During the process of crawling, a large number of URLs need to be stored and allocated. How to efficiently manage these URLs is the top priority of a crawler system.

By default, crawler4j runs a maximum of thousands of URLs per hour. After modificationHundreds of thousands per hour(As described in the following article) How should we manage so many URLs?

Crawler4j uses the embedded database Berkeley db je for temporary URL storage and Allocation Management. For Berkeley db je, I made a brief introduction in another article:

Do not use SQL for massive and simple data? Try the efficient embedded database Berkeley db je!

WebURL:

Let's start with the main function of BasicCrawlController and see how the program adds the entry URL:

controller.addSeed("http://www.ics.uci.edu/");controller.addSeed("http://www.ics.uci.edu/~lopes/");controller.addSeed("http://www.ics.uci.edu/~welling/");

Let's look at the addSeed () method of the crawler controller:

public void addSeed(String pageUrl) {addSeed(pageUrl, -1);}public void addSeed(String pageUrl, int docId) {String canonicalUrl = URLCanonicalizer.getCanonicalURL(pageUrl);if (canonicalUrl == null) {logger.error("Invalid seed URL: " + pageUrl);return;}if (docId < 0) {docId = docIdServer.getDocId(canonicalUrl);if (docId > 0) {// This URL is already seen.return;}docId = docIdServer.getNewDocID(canonicalUrl);} else {try {docIdServer.addUrlAndDocId(canonicalUrl, docId);} catch (Exception e) {logger.error("Could not add seed: " + e.getMessage());}}WebURL webUrl = new WebURL();webUrl.setURL(canonicalUrl);webUrl.setDocid(docId);webUrl.setDepth((short) 0);if (!robotstxtServer.allows(webUrl)) {logger.info("Robots.txt does not allow this seed: " + pageUrl);} else {frontier.schedule(webUrl);}}

Here, a WebURL is defined as the URL Model class, and some URL attributes are stored: locate and determine which part of the URL is a domain name, because the domain name may be different, such. cn, .com.cn ,. gov, .gov.cn; there are also some crawler attributes: assigned ID, parent URLID, parent URL, depth, priority, which will be specified during crawler work, the so-called parent URL refers to the page on which the address is found. The depth is the level at which it is found. For example, the entry URL is 0 and the entry URL page is 1, the new one found from 1 is 2, and so on, the crawler with a higher priority (smaller number) will be preferentially allocated.


DocIDServer:

In addSeed, setDocid is the unique ID assigned to the URL. The default value is auto-increment from 1: 1 2 3 4 5... although these IDs can be managed and stored using the collection classes that come with JAVA, it is still efficient to ensure that the IDs are unique and increase to tens of millions, crawler4j uses the bdb je mentioned earlier for storage. Of course, there is another reason for recovery, that is, crawlers can continue after the system is recovered, but I am not going to discuss this situation, in this case, the running efficiency of crawler4j is quite low!

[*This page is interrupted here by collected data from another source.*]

/-- The machine right after power-on reset (R190, and R25, R65, R108, R127, R149, R164, R178, R182 for each
block). -/
def State.reset : State :=
  { phase := .config, partTime := 0, tagCounter := 0, params := Params.default,
    radios := [], sites := [], groups := [], calls := [],
    bulk := none, bulkWaiting := none, bulkLast := none,
    siteRx := .hunting, siteIn := [], outbound := [], siteResidue := none, siteSent := [fillByte],
    dispatchRx := .hunting, requests := [], answers := [], dispatchSent := [fillByte],
    notices := [], noticeOverflow := false, answerLost := false,
    pending := [], choices := 0 }

end Sys2Proof.Machine
end

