-- ==== Sys2Proof/Safety.lean ====
section
/-! DEFINITION. The words in which claims about the part are stated: the fields outside the blocks' records, a frame or
request that stands ready to be taken, what a taken one leaves, and the invariants of the records, tables and queues. -/

namespace Sys2Proof.Machine

/-! ### The fields that are no block's records -/

/-- The phase, part time, the parameters, both ports but for the outbound queue and the notices, and the model's own
fields. -/
structure Outer where
  phase : Phase
  partTime : Nat
  params : Params
  siteRx : Receiver
  siteIn : List SiteMsg
  siteSent : List Byte
  siteResidue : Option SiteOut
  dispatchRx : Receiver
  requests : List RequestEntry
  answers : List Answer
  dispatchSent : List Byte
  answerLost : Bool
  pending : List Instr
  choices : Nat
deriving DecidableEq, Repr

/-- Those fields of a state. -/
def outer (s : State) : Outer :=
  { phase := s.phase, partTime := s.partTime, params := s.params, siteRx := s.siteRx, siteIn := s.siteIn,
    siteSent := s.siteSent, siteResidue := s.siteResidue, dispatchRx := s.dispatchRx, requests := s.requests,
    answers := s.answers, dispatchSent := s.dispatchSent, answerLost := s.answerLost, pending := s.pending,
    choices := s.choices }

/-- The Bulk Engine's fields. -/
def engine (s : State) : Option BulkRun × Option BulkOp × Option (BulkAccount × Nat) := (s.bulk, s.bulkWaiting, s.bulkLast)

/-- The Bulk Engine's fields but for the gap marker, which a dropped ADOPT of any block sets while a RESYNC of its site exists
(R176). -/
def engineButGap (s : State) : Option BulkRun × Option BulkOp × Option (BulkAccount × Nat) :=
  (s.bulk.map fun b => { b with gap := false }, s.bulkWaiting, s.bulkLast)

/-! ### Commands by their ports -/

/-- The commands that take a frame from the Site Port's inbound queue. -/
def takesSiteFrame : Instr → Bool
  | .reg | .heard | .emerg | .dereg | .ready | .quiesced | .decline | .siteStatus | .callRequest | .callEnd => true
  | _ => false

/-- The commands that a deadline brings about. -/
def isExpiry : Instr → Bool
  | .settleExpiry _ | .handoverDeadlineExpiry _ | .leaseExpiry _ | .presumeHoldExpiry _ | .retireHoldExpiry _
  | .heartbeatExpiry _ | .hangExpiry _ | .queueHoldExpiry _ _ => true
  | _ => false

/-- The command that takes a request. -/
def takenBy : Request → Instr
  | .defineSite _ _ _ _ _ _ _ => .defineSite
  | .setSite _ _ _ _ _ _ _ => .setSite
  | .setNeighbours _ _ => .setNeighbours
  | .undefineSite _ => .undefineSite
  | .defineGroup _ _ _ => .defineGroup
  | .setGroup _ _ _ => .setGroup
  | .undefineGroup _ => .undefineGroup
  | .setParameter _ _ => .setParameter
  | .openService => .openService
  | .restart => .restart false
  | .locate _ => .locate
  | .siteQuery _ => .siteQuery
  | .groupQuery _ => .groupQuery
  | .callQuery _ => .callQuery
  | .bulkStatus => .bulkStatus
  | .nextNotice => .nextNotice
  | .portStatus => .portStatus
  | .forceRelease _ => .forceRelease
  | .clearEmergency _ => .clearEmergency
  | .clearLost _ => .clearLost
  | .setGroups _ _ => .setGroups
  | .clearRegroup _ => .clearRegroup
  | .forceEnd _ => .forceEnd
  | .roster _ _ _ _ _ => .roster
  | .recallGroup _ _ => .recallGroup
  | .cancelRecall _ _ => .cancelRecall
  | .evacuate _ _ => .evacuate
  | .resync _ _ => .resync
  | .purge _ => .purge
  | .bulkSuspend => .bulkSuspend
  | .bulkResume => .bulkResume
  | .bulkAbort _ _ => .bulkAbort

/-- The requests allowed in CONFIG phase alone (R104, R107, R111, R113, R189). -/
def configRequest : Request → Bool
  | .defineSite _ _ _ _ _ _ _ | .undefineSite _ | .defineGroup _ _ _ | .undefineGroup _ | .openService => true
  | _ => false

/-- The requests allowed in SERVICE phase alone (R152). -/
def serviceRequest : Request → Bool
  | .forceRelease _ | .clearEmergency _ | .clearLost _ | .setGroups _ _ | .clearRegroup _ | .forceEnd _
  | .roster _ _ _ _ _ | .recallGroup _ _ | .cancelRecall _ _ | .evacuate _ _ | .resync _ _ | .purge _ | .bulkSuspend
  | .bulkResume | .bulkAbort _ _ => true
  | _ => false

/-! ### Taking a request -/

/-- The head of the inbound request queue is e, with `rest` behind it; it holds the request q, and the Dispatch Port may
take it: an answer has room (R151), and no RESTART's answer is still in the answer queue (R191). -/
def requestReady (s : State) (e : RequestEntry) (rest : List RequestEntry) (q : Request) : Prop :=
  s.requests = e :: rest ∧ entryRequest e = some q ∧ s.answers.length < 32 ∧
    ∀ a ∈ s.answers, ¬(a.kind = 0x1A#8 ∧ a.code = .done)

/-- The request at the head has left the queue, and its answer stands at the tail of the answer queue (R151, R153). -/
def answered (s : State) (e : RequestEntry) (rest : List RequestEntry) (code : Code) (content : Content) : State :=
  { s with
    requests := rest
    answers := s.answers ++ [{ number := entryNumber e, kind := e.kind, code := code, content := content }] }

/-- A bulk operation that has taken no step: its cursor at the start given, every count 0, and no page, wait or gap (R165,
R166). -/
def startedAt (op : BulkOp) (cursor : Nat) : BulkRun :=
  { op := op, suspended := false, cursor := cursor, visited := 0, counters := { c1 := 0, c2 := 0, c3 := 0, c4 := 0 },
    page := [], more := false, roomWait := false, gap := false }

/-! ### Taking a report -/

/-- The outbound queue has room for one more frame beside the handover reserve (R185, the measure for a RECEIPT). -/
def roomForOne (s : State) : Prop := s.outbound.length + 2 * movingCount s + 1 ≤ 512

/-- The command that takes a report, and the report's site, unit and sequence. -/
def reportHead : SiteMsg → Option (Instr × Nat × Nat × Nat)
  | .reg site unit seq _ _ _ => some (.reg, site, unit, seq)
  | .heard site unit seq _ => some (.heard, site, unit, seq)
  | .emerg site unit seq _ => some (.emerg, site, unit, seq)
  | .dereg site unit seq => some (.dereg, site, unit, seq)
  | _ => none

/-- The part is in SERVICE, and site n is configured and UP or DEGRADED (R27, R68). -/
def admitted (s : State) (n : Nat) : Prop :=
  s.phase = .service ∧ wfSite n = true ∧ ∃ x, tget s.sites n = some x ∧ working x.state = true

/-- The frame at the head has left the inbound queue, and one receipt without optional parts stands at the tail of the
outbound queue (R26, R43). -/
def receipted (s : State) (rest : List SiteMsg) (site unit seq : Nat) (code : ReceiptCode) : State :=
  { s with siteIn := rest, outbound := s.outbound ++ [.receipt site unit seq code [] none] }

/-- The burst that a copy opens (R30). -/
def newBurst (s : State) (site seq : Nat) (first : Bool) (reported : Option (List Nat)) (emergency : Option Nat) : Burst :=
  { seq := seq, emergency := emergency, first := first, reported := reported, openedAt := s.partTime, sites := [site],
    settle := s.partTime + s.params.settleTime }

/-- The record that a copy creates (R3, R6). -/
def newRecord (s : State) (site seq quality : Nat) (b : Burst) : Radio :=
  { state := .joining, groups := [], regroup := .none, lastSeq := seq, burst := some b, prev := none,
    hearing := [{ site := site, quality := quality, heard := s.partTime, confirmed := true, backoff := none }],
    lastHandover := none, emergency := none }

/-! ### Copies of a burst -/

/-- A REG, HEARD or EMERG frame: the command that takes it, and its fields as a copy (section 2.1). -/
def copyHead : SiteMsg → Option (Instr × Copy)
  | .reg site unit seq first quality groups =>
    some (.reg, { site := site, unit := unit, seq := seq, quality := quality, first := first, groups := some groups, emerg := false })
  | .heard site unit seq quality =>
    some (.heard, { site := site, unit := unit, seq := seq, quality := quality, first := false, groups := none, emerg := false })
  | .emerg site unit seq quality =>
    some (.emerg, { site := site, unit := unit, seq := seq, quality := quality, first := false, groups := none, emerg := true })
  | _ => none

/-- A first-flagged copy at distance 0 belongs to the burst that the record has or has just had (R28). -/
def ownBurst (r : Radio) (seq : Nat) : Prop :=
  (∃ b, r.burst = some b ∧ b.first = true) ∨ (r.burst = none ∧ ∃ p, r.prev = some p ∧ p.seq = seq)

/-- The copy is newer than the record (R28). -/
def newerCopy (r : Radio) (k : Copy) : Prop :=
  (k.first = false ∧ 1 ≤ (k.seq + 16 - r.lastSeq) % 16 ∧ (k.seq + 16 - r.lastSeq) % 16 ≤ 8) ∨
    (k.first = true ∧ ¬((k.seq + 16 - r.lastSeq) % 16 = 0 ∧ ownBurst r k.seq))

/-- The copy has the record's last sequence and is not newer (R28). -/
def sameCopy (r : Radio) (k : Copy) : Prop :=
  (k.seq + 16 - r.lastSeq) % 16 = 0 ∧ (k.first = true → ownBurst r k.seq)

/-- Whether a copy's receipt may carry optional parts: a copy of kind REG or EMERG (R43). -/
def carriesParts (k : Copy) : Bool := k.groups.isSome || k.emerg

/-- The ordered list that the receipt of a REG or EMERG copy carries (R45). -/
def orderFor (s : State) (r : Radio) (k : Copy) : Option (List Nat) :=
  match r.regroup, k.groups with
  | .ordered, some l => if trimGroups s l = groupNumbers r.groups then none else some (groupNumbers r.groups)
  | .ordered, none => some (groupNumbers r.groups)
  | _, _ => none

/-- The receipt of a TAKEN or MERGED copy, for the record r as the copy's effect leaves it (R43 to R45). -/
def receiptOf (s : State) (r : Radio) (k : Copy) (code : ReceiptCode) : SiteOut :=
  if carriesParts k then
    .receipt k.site k.unit k.seq code (groupNumbers (r.groups.filter Membership.pending)) (orderFor s r k)
  else .receipt k.site k.unit k.seq code [] none

/-- The group list once that receipt is formed: what it carried is delivered (R44). -/
def deliveredTo (r : Radio) (k : Copy) : List Membership :=
  if carriesParts k then r.groups.map fun m => { m with pending := false } else r.groups

/-- The burst that the copy opens (R30). -/
def burstOf (s : State) (k : Copy) : Burst :=
  newBurst s k.site k.seq k.first k.groups (if k.emerg then some k.site else none)

/-! ### The close of a burst -/

/-- The previous burst set that the close of b forms (R37; its opened-at time by log entry 13). -/
def setOf (b : Burst) : PrevBurst := { seq := b.seq, sites := b.sites, openedAt := b.openedAt }

/-- The group numbers of a record once the close has applied a reported list (R119). -/
def listAfter (s : State) (r : Radio) (reported : Option (List Nat)) : List Nat :=
  match reported with
  | none => groupNumbers r.groups
  | some l => if r.regroup = .ordered then groupNumbers r.groups else trimGroups s l

/-- The regroup state once the close has applied a reported list (R119). -/
def regroupAfter (s : State) (r : Radio) (reported : Option (List Nat)) : Regroup :=
  match reported with
  | none => r.regroup
  | some l =>
    match r.regroup with
    | .none => .none
    | .ordered => if trimGroups s l = groupNumbers r.groups then .confirmed else .ordered
    | .confirmed => if trimGroups s l = groupNumbers r.groups then .confirmed else .none

/-- The emergency of a record once burst b closes at time t (R23). -/
def emergencyAfter (r : Radio) (b : Burst) (t : Nat) : Option Emergency :=
  match r.emergency, b.emergency with
  | some x, _ => some x
  | none, some n => some { since := t, site := n }
  | none, none => none

/-- Every entry of a changed group list is an old entry, or one gained with its flag set exactly while the group's recall
state is ACTIVE (R115). -/
def entriesFollow (s : State) (old new : List Membership) : Prop :=
  ∀ m ∈ new, m ∈ old ∨
    (m.group ∉ groupNumbers old ∧ (m.pending = true ↔ ∃ x, tget s.groups m.group = some x ∧ x.recallState = .active))

/-- What the close of burst b at time t makes of a record r besides its state (R37, R119, R23): r' has the list, the regroup
state and the emergency of the close, no burst, and the closed set as its previous set. -/
def closedBy (s : State) (r r' : Radio) (b : Burst) (t : Nat) : Prop :=
  groupNumbers r'.groups = listAfter s r b.reported ∧ entriesFollow s r.groups r'.groups ∧
    r' = { r with
      state := r'.state, groups := r'.groups, regroup := regroupAfter s r b.reported,
      emergency := emergencyAfter r b t, burst := none, prev := some (setOf b) }

/-- A newer copy or DEREG has left the inbound queue, f stands in the place of its receipt, and the settle deadline of the
burst b that it meets is now (R26, R31, R36): in this state the settle expiry does the work of the early close. -/
def atArrival (s : State) (rest : List SiteMsg) (f : SiteOut) (u : Nat) (r : Radio) (b : Burst) : State :=
  { s with
    siteIn := rest
    outbound := s.outbound ++ [f]
    radios := tput s.radios u { r with burst := some { b with settle := s.partTime } } }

Use docIdServer. getDocId () to check whether the URL is stored. If not, use docId = docIdServer. getNewDocID (canonicalUrl) to obtain the new ID. To see how docIdServer works, first initialize and input Environment in the crawler controller Constructor (for more information about Env, see the bdb je link at the beginning of the article ):

docIdServer = new DocIDServer(env, config);

The DocIdServer class is only responsible for managing the url id. constructor:

public DocIDServer(Environment env, CrawlConfig config) throws DatabaseException {super(config);DatabaseConfig dbConfig = new DatabaseConfig();dbConfig.setAllowCreate(true);dbConfig.setTransactional(config.isResumableCrawling());dbConfig.setDeferredWrite(!config.isResumableCrawling());docIDsDB = env.openDatabase(null, "DocIDs", dbConfig);if (config.isResumableCrawling()) {int docCount = getDocCount();if (docCount > 0) {logger.info("Loaded " + docCount + " URLs that had been detected in previous crawl.");lastDocID = docCount;}} else {lastDocID = 0;}}

Here is just a simple Creation of a database named DocIDs (for recoverability, we will not discuss it. Here and below both indicate that resumable is false ). This DB is stored with the URL as the key and the ID as the value. Because of the uniqueness of the key, it can ensure that the URL is not repeated and it is better to use the URL for ID query.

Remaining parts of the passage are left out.